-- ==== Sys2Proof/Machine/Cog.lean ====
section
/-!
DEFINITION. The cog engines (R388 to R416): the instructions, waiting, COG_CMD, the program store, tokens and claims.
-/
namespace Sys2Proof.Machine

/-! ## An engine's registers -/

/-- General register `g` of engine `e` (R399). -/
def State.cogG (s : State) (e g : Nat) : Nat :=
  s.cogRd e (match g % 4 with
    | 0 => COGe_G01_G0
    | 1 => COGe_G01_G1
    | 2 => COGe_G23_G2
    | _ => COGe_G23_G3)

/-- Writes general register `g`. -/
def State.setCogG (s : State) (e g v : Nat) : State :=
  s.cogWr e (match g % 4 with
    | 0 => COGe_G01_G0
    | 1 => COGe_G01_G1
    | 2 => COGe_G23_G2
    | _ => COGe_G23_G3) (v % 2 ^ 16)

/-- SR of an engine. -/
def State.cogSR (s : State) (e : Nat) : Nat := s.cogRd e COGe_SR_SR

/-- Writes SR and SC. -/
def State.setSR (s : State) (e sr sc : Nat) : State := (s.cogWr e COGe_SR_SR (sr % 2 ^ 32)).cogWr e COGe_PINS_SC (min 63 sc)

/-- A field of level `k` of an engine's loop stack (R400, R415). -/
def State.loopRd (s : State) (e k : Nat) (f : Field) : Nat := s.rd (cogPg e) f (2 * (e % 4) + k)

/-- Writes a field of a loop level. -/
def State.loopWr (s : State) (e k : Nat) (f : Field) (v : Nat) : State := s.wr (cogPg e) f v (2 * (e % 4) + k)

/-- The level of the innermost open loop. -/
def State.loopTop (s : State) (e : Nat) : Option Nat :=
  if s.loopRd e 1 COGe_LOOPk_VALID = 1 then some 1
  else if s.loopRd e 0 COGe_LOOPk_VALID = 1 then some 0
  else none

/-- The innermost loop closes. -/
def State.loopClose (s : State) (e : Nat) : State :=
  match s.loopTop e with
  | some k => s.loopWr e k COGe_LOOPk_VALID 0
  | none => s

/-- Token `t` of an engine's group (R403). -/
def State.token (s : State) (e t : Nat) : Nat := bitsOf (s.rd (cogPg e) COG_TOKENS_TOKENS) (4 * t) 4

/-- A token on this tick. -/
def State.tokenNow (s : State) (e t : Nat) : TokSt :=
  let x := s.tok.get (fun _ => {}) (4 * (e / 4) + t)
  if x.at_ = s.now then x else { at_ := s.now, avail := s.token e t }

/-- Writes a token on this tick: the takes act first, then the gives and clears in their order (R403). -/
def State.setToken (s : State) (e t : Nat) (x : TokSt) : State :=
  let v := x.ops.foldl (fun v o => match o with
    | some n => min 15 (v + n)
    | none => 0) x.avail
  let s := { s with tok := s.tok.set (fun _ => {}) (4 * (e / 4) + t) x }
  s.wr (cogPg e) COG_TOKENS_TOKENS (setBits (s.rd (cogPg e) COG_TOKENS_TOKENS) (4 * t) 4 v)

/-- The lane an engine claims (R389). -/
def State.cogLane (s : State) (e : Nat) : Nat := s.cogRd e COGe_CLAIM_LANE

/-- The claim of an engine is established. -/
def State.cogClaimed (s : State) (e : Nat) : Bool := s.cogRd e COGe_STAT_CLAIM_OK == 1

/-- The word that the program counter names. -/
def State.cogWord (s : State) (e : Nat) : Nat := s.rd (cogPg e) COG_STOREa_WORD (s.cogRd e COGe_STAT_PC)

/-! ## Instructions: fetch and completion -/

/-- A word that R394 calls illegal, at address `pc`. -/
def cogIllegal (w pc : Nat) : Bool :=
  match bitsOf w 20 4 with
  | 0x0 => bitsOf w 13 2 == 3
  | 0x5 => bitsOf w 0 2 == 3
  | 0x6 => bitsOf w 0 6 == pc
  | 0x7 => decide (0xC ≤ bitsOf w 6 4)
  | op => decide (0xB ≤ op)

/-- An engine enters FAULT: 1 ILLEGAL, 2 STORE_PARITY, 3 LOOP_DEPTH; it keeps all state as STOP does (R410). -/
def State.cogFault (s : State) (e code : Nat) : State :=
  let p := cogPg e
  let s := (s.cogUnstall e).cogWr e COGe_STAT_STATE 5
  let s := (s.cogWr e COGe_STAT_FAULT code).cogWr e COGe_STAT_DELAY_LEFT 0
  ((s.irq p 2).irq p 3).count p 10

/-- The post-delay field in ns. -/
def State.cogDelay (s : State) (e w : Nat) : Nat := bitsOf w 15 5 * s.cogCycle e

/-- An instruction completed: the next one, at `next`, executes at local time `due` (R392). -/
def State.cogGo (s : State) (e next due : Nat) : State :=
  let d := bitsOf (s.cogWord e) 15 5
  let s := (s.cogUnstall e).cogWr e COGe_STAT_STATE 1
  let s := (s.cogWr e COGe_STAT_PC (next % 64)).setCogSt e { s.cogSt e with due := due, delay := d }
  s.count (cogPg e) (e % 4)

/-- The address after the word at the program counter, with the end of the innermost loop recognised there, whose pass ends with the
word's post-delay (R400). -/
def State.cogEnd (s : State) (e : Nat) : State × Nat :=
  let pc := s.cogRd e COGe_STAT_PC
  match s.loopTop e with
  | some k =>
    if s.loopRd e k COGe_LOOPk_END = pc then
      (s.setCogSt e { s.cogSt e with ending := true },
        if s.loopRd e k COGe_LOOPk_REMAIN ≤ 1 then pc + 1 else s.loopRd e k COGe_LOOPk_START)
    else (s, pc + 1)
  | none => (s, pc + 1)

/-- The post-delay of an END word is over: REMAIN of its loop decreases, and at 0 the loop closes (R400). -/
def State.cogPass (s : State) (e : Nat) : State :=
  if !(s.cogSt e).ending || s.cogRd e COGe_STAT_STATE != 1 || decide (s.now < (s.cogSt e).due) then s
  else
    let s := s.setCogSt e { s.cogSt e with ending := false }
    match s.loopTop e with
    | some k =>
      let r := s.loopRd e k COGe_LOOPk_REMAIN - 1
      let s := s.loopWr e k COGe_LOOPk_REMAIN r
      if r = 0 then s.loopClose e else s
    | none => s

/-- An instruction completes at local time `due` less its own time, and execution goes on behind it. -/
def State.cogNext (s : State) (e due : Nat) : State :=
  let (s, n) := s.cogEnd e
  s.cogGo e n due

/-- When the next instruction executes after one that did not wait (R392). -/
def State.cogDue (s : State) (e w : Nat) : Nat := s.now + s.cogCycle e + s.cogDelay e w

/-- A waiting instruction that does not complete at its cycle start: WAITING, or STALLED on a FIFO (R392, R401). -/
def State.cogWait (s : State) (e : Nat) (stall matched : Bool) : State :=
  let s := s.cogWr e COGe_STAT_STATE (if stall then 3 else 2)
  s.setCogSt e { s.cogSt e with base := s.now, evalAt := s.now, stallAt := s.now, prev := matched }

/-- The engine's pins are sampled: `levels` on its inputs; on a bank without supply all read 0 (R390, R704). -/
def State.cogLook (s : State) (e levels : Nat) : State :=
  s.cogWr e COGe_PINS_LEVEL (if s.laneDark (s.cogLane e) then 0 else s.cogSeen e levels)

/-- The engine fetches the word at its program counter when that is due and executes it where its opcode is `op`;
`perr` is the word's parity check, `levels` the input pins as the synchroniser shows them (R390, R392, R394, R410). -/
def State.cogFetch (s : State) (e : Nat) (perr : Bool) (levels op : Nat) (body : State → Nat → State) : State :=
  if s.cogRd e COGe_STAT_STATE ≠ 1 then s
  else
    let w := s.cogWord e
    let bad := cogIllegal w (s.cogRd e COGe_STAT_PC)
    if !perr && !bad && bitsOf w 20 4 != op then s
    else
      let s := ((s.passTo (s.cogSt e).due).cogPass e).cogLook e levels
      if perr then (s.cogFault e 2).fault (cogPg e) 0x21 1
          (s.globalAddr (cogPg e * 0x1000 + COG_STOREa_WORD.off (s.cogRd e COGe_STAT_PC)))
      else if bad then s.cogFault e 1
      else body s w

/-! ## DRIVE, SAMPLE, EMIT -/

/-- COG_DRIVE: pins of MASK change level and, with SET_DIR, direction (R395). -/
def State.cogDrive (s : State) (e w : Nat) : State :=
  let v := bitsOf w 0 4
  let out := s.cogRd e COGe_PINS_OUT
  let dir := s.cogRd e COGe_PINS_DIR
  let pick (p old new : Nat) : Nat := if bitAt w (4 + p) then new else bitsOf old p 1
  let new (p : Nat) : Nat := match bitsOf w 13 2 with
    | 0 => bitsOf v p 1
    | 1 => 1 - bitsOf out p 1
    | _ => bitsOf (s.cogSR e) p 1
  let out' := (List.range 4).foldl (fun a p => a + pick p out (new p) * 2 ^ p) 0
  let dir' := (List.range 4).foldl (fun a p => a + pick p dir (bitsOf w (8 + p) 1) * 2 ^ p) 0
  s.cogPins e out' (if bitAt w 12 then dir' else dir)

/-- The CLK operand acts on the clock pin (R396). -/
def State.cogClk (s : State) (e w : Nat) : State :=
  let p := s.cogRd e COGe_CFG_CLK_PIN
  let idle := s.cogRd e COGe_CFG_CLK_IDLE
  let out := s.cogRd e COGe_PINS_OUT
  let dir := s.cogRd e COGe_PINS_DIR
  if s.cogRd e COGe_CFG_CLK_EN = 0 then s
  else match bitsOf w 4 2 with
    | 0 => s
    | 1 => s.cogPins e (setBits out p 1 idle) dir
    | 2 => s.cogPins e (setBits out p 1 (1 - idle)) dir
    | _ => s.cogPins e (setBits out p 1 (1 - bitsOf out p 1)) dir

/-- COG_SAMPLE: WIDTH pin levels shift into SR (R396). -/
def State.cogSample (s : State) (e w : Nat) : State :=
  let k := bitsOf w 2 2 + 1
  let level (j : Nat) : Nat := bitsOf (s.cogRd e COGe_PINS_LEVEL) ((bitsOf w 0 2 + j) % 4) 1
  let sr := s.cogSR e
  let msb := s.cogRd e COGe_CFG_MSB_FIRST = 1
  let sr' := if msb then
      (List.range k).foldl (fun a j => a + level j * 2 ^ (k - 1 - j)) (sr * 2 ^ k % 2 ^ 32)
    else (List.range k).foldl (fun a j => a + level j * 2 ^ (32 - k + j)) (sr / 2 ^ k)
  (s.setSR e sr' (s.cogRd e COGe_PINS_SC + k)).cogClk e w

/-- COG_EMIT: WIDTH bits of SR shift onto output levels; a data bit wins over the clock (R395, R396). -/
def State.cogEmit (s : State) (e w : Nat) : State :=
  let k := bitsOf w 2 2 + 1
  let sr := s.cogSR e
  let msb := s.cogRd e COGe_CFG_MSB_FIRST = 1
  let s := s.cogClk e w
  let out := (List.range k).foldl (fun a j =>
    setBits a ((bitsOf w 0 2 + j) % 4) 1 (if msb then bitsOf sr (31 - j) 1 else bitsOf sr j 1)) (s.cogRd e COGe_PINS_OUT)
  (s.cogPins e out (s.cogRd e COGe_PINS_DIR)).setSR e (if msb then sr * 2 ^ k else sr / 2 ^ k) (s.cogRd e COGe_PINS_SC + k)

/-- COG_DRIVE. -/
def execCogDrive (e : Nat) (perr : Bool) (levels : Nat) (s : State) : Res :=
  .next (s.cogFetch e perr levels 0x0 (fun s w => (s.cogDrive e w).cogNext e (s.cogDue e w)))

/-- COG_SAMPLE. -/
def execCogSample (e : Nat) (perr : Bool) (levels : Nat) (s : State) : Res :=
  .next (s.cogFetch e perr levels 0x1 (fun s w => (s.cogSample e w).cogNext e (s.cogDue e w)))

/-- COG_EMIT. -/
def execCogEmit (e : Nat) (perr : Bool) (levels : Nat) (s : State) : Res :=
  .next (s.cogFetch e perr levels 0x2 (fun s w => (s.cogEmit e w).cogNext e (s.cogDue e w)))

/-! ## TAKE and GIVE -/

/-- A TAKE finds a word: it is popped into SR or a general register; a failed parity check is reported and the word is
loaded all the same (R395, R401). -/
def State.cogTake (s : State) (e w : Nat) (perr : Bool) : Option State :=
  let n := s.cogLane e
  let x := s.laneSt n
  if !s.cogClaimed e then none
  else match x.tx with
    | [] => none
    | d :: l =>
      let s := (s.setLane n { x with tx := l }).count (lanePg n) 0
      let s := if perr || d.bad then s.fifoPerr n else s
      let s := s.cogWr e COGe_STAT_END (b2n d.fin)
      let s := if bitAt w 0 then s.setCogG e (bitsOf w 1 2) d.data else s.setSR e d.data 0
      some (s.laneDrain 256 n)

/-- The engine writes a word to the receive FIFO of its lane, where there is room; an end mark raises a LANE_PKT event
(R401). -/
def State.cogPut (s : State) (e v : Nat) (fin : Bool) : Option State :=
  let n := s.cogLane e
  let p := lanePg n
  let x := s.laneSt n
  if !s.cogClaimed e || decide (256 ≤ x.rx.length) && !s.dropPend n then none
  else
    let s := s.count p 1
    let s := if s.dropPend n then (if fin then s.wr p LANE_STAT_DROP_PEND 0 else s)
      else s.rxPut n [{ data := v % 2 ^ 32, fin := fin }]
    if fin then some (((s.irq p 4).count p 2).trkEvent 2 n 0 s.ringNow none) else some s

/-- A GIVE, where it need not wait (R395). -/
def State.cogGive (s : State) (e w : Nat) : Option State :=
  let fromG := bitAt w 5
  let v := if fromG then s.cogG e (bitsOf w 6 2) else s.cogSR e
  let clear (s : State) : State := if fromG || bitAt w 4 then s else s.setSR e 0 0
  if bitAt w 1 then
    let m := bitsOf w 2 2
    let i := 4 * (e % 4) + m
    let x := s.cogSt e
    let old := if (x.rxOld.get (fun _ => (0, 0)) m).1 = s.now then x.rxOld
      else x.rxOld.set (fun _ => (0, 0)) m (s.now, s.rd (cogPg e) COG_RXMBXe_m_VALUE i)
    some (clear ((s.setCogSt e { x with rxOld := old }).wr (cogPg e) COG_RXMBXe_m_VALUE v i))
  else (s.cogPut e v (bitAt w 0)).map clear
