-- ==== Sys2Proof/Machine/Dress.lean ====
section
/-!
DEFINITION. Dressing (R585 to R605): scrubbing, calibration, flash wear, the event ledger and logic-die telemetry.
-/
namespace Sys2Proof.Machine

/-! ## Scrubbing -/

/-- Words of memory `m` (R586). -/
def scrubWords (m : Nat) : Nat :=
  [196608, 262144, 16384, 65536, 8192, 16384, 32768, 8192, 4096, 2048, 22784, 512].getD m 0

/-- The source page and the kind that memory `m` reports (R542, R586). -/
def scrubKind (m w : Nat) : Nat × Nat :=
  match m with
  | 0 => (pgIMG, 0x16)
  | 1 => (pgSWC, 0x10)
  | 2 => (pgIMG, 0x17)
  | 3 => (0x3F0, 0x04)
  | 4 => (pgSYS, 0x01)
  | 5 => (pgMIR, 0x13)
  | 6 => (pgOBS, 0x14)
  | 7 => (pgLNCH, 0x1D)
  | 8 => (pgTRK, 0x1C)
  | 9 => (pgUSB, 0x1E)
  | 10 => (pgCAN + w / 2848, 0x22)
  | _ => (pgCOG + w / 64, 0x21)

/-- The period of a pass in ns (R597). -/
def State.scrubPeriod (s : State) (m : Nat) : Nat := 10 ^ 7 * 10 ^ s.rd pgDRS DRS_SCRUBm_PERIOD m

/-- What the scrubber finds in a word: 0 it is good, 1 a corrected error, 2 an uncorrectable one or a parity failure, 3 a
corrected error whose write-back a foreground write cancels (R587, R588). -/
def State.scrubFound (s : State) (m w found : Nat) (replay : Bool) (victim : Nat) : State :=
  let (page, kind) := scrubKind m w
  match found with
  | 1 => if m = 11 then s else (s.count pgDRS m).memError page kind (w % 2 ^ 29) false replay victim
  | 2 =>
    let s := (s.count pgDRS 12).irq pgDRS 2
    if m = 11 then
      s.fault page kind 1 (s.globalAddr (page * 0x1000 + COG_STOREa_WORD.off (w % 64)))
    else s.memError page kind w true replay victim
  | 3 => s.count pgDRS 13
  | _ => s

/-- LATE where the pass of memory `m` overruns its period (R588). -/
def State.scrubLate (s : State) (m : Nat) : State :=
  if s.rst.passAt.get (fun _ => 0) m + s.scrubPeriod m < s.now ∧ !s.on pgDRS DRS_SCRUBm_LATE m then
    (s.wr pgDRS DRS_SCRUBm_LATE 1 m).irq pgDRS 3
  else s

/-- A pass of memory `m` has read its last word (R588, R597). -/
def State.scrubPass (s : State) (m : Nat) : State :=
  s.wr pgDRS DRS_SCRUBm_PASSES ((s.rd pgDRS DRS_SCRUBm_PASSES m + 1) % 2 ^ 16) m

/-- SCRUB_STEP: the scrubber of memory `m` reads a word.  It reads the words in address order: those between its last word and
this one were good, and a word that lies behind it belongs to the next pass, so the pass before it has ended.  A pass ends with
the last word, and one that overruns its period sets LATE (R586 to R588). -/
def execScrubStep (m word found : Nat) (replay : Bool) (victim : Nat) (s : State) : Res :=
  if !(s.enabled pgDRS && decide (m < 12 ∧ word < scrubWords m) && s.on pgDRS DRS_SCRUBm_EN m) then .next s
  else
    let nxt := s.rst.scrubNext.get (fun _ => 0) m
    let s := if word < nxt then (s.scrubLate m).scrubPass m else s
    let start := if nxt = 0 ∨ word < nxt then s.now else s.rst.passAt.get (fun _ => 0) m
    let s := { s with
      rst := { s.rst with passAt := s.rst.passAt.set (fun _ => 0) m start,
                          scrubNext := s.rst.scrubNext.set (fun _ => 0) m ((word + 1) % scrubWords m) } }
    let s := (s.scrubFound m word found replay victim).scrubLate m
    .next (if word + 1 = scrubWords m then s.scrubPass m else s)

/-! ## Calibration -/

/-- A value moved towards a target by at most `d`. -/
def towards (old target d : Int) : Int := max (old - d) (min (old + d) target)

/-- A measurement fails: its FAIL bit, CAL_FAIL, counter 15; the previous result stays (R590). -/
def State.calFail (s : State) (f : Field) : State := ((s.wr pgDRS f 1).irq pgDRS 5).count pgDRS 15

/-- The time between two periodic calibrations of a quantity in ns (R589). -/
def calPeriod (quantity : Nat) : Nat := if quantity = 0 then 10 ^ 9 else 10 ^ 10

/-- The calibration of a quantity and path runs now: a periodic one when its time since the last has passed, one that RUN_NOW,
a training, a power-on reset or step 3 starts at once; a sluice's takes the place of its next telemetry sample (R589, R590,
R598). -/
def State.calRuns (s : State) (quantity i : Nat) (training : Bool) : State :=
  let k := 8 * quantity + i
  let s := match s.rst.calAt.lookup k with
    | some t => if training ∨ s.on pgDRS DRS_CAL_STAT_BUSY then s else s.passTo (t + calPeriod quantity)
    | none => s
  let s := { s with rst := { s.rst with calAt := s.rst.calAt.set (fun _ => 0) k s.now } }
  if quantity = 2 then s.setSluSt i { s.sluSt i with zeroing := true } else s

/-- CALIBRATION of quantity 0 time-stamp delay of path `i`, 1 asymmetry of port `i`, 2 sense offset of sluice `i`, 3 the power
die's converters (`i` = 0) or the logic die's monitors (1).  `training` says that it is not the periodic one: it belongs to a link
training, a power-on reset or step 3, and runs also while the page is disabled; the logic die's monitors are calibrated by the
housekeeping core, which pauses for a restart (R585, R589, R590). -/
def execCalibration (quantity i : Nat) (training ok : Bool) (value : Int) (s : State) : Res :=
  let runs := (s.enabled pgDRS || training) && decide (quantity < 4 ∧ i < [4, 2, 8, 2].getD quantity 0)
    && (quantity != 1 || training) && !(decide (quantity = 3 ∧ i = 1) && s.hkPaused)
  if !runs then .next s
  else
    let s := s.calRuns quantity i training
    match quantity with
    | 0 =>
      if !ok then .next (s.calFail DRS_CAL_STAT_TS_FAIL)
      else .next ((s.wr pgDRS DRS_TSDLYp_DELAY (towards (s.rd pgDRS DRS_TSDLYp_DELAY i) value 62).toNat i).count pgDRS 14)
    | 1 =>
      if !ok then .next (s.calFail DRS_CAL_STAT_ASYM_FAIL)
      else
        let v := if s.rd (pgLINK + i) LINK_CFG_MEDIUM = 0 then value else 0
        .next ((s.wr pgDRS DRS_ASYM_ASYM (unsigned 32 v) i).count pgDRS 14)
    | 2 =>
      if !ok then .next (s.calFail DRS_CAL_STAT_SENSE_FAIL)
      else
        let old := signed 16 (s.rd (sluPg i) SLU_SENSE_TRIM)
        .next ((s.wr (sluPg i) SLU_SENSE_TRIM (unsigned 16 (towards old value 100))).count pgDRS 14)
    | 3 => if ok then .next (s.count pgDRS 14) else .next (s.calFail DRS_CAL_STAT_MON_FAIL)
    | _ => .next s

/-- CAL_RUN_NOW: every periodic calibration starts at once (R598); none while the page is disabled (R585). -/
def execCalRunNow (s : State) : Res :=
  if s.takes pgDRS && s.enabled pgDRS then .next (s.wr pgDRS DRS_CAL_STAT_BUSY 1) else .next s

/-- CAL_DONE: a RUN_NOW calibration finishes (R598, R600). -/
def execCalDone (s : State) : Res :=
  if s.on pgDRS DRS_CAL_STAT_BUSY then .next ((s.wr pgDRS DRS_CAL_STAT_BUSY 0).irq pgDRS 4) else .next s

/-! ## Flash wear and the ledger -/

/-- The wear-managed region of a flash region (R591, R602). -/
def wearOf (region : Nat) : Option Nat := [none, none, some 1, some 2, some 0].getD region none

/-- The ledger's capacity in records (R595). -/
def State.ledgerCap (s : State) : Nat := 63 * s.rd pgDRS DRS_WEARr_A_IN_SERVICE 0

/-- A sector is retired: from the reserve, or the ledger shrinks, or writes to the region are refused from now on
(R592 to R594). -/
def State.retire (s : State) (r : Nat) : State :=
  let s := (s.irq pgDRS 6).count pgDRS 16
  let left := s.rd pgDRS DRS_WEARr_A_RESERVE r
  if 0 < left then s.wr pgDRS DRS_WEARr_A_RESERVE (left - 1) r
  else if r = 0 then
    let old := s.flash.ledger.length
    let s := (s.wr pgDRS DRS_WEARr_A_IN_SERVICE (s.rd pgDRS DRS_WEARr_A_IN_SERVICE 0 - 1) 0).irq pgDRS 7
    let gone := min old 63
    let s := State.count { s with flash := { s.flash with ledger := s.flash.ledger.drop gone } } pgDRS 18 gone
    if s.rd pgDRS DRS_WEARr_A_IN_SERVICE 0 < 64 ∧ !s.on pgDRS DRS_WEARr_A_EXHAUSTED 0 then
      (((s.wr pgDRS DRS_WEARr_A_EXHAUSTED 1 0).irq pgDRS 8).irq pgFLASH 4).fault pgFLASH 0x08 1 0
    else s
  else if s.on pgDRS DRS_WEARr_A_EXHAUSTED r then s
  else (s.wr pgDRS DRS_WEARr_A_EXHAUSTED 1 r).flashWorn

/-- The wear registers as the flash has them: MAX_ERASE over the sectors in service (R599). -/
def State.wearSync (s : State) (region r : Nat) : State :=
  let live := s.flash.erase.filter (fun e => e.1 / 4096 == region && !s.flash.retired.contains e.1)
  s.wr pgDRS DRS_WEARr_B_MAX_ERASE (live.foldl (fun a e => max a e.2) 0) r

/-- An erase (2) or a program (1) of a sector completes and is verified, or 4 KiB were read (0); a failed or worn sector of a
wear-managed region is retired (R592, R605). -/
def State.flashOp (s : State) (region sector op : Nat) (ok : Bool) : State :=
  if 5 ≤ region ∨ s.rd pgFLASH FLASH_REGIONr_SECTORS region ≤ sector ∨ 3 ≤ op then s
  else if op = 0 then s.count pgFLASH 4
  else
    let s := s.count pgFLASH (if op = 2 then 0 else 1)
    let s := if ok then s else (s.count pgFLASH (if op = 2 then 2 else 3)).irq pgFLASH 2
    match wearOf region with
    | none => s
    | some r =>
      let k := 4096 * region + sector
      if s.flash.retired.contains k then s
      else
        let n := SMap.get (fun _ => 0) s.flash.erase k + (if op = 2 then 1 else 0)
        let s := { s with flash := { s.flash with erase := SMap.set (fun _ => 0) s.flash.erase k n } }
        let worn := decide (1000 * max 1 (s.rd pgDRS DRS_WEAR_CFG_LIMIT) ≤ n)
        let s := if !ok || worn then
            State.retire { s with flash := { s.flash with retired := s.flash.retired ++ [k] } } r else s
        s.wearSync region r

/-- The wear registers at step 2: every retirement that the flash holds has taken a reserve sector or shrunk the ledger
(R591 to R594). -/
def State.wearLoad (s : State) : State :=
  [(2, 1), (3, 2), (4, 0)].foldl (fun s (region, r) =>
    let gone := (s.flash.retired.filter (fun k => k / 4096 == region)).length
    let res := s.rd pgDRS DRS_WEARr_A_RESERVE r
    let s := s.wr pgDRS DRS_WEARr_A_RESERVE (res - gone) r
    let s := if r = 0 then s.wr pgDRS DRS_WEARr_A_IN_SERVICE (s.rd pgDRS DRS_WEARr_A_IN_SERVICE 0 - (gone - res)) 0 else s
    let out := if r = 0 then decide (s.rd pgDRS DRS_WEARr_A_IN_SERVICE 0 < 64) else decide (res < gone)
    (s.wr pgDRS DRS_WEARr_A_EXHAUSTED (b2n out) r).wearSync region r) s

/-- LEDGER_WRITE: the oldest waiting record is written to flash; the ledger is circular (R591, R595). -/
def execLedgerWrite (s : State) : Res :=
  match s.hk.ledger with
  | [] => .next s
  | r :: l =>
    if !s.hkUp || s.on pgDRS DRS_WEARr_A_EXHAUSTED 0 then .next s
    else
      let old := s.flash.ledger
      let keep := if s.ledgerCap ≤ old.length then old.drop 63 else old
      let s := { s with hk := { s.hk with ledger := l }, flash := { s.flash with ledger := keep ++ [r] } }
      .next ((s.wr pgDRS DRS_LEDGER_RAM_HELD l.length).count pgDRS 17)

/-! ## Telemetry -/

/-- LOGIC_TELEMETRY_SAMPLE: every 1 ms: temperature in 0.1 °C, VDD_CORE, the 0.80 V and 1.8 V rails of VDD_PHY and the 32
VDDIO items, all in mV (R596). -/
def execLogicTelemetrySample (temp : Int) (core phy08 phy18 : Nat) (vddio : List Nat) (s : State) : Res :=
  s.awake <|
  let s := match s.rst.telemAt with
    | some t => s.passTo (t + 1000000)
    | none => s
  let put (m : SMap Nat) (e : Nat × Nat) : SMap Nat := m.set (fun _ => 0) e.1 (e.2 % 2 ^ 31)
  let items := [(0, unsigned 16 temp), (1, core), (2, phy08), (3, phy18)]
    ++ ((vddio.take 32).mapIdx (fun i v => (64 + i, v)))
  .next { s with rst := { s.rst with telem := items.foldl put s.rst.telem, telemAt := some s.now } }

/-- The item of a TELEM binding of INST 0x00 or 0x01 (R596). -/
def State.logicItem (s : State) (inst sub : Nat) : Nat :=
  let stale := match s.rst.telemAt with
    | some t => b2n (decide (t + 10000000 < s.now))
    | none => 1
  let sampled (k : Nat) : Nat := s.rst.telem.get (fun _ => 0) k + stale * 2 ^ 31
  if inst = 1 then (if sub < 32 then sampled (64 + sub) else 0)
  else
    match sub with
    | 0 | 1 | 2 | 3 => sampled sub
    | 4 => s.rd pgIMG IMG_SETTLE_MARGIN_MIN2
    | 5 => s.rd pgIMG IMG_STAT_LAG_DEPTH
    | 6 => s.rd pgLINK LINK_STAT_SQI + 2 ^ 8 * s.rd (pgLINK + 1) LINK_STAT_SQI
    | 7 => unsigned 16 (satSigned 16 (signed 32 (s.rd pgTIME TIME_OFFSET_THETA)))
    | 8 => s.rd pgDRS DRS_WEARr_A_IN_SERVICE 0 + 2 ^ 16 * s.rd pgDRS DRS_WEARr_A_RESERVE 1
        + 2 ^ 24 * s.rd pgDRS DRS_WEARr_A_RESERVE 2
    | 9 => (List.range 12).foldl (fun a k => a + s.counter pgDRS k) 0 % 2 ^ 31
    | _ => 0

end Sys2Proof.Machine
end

---*---

• Your assignment
Only the lines from the beginning of the material to the line containing "Writes general register" should be echoed, verbatim and in full.

• Answer
-- ==== Sys2Proof/Machine/Cog.lean ====
section
/-!
DEFINITION. The cog engines (R388 to R416): the instructions, waiting, COG_CMD, the program store, tokens and claims.
-/
namespace Sys2Proof.Machine

/-! ## An engine's registers -/

/-- General register `g` of engine `e` (R399). -/
def State.cogG (s : State) (e g : Nat) : Nat :=
  s.cogRd e (match g % 4 with
    | 0 => COGe_G01_G0
    | 1 => COGe_G01_G1
    | 2 => COGe_G23_G2
    | _ => COGe_G23_G3)

/-- Writes general register `g`. -/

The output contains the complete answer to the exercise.